Cloud Based Group Oriented File Sharing Network - TheBhaad

Cloud Computing, Security, User Behavioral Study [ video ]

An one-stop online-environment that complimented the real-environment in terms of the interactions between students and professors. Built a file-sharing network instead of just a portal. Back in 2013, there were limited means for sharing assignments and coursework online (such as Facebook groups) and weren’t user-friendly. Moreover, they were inconvinient for group interaction. In the dire need of an organized file-sharing group-based platform, I single-handedly developed TheBhaad over a course of 5 months. TheBhaad had an operating system like user-interface for easy operation with an advanced search features across groups (classrooms), contacts, personalized document realignment, discussion forum, request and push-notification features. This was extensively used by my undergraduate institution at a time having on an average of 5000 active users per month. I was awarded Best Enterpreneur by my institue for my work on TheBhaad

Virtual Shopping Assitant Bot

Reinforcment Learning, Conversational Bot [ Reference ] (Microsoft - Data Science Intern)

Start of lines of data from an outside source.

-- ==== Sys2Proof/Tests/Slice0.lean ====
section
/-! SUPPORT. The model's own tests. Each expected result is taken from the spec: a vector S<n>, V<n> or P<n> of
`95_test_vectors.md`, or a word computed by hand from `30_encoding.md` R62. Every machine test is one step. The last part
gives, for each statement with hypotheses, a concrete case that meets them. -/

namespace Sys2Proof.Tests

open Sys2Proof Sys2Proof.Machine

/-- 2^63 - 1, called MAX in the vectors. -/
def max64 : Word := 0x7FFFFFFFFFFFFFFF

/-- -2^63, called MIN in the vectors. -/
def min64 : Word := 0x8000000000000000

/-- The state after `Construct(image)` with input values ready, at `pc` with relative base `rb`. -/
def start (image : List Word) (inputs : List Word := []) (pc rb : Word := 0) : State :=
  { construct image with inputs := inputs, pc := pc, rb := rb }

/-- The state one step later. -/
def after (image : List Word) (inputs : List Word := []) (pc rb : Word := 0) : Option State :=
  nextState? (step (start image inputs pc rb))

/-- The step faults: FCAUSE and FINFO as given and nothing else changed. -/
def faultsWith (s : State) (fcause : BitVec 3) (finfo : Word) : Prop :=
  nextState? (step s) = some { s with status := .faulted, fcause := fcause, finfo := finfo }

/-- A parameter in Position mode. -/
def pos (raw : Word) : Param := ⟨.position, raw⟩
/-- A parameter in Immediate mode. -/
def imm (raw : Word) : Param := ⟨.immediate, raw⟩
/-- A parameter in Relative mode. -/
def rel (raw : Word) : Param := ⟨.relative, raw⟩

/-! ## WellFormed: an ill-formed term for each check is refused -/

theorem test_wellFormed_refuses_add : (Instr.add (pos 0) (pos 0) (imm 0)).wellFormed = false := by decide
theorem test_wellFormed_refuses_multiply : (Instr.multiply (pos 0) (pos 0) (imm 0)).wellFormed = false := by decide
theorem test_wellFormed_refuses_input : (Instr.input (imm 0)).wellFormed = false := by decide
theorem test_wellFormed_refuses_lessThan : (Instr.lessThan (pos 0) (pos 0) (imm 0)).wellFormed = false := by decide
theorem test_wellFormed_refuses_equalTo : (Instr.equalTo (pos 0) (pos 0) (imm 0)).wellFormed = false := by decide
theorem test_wellFormed_accepts : (Instr.add (imm 0) (rel 0) (rel 0)).wellFormed = true := by decide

Developed a virtual shopping assistant bot that proactively engaged users and assisted them in placing an order. From a a set of curated questions, the agent learned the optimal order of questions to ask to maximize user engagement. I integrated multi-world testing (MWT), a machine learning toolbox based on reinforcement learning for principled and efficient experimentation, into the bot.

Other Projects

COVID-19 fact checker

Developed a pipeline to fact-check covid-19 news queried on Bing by validating the facts against curated authentic sources.


Developed an application that a projected and augmented a pinao on any table top and detected finger positions on the projection to play the corresponding piano notes.

Football Match - Emotion Segregation

Developed a model using word-2-vec and RNNs to detect emotion on Twitter feeds during football matches and segregate the tweets into buckets representing the supporters of competing teams.


As a part of the IEEE chapter of my undergraduate, I, along with my team, developed a hoverboard.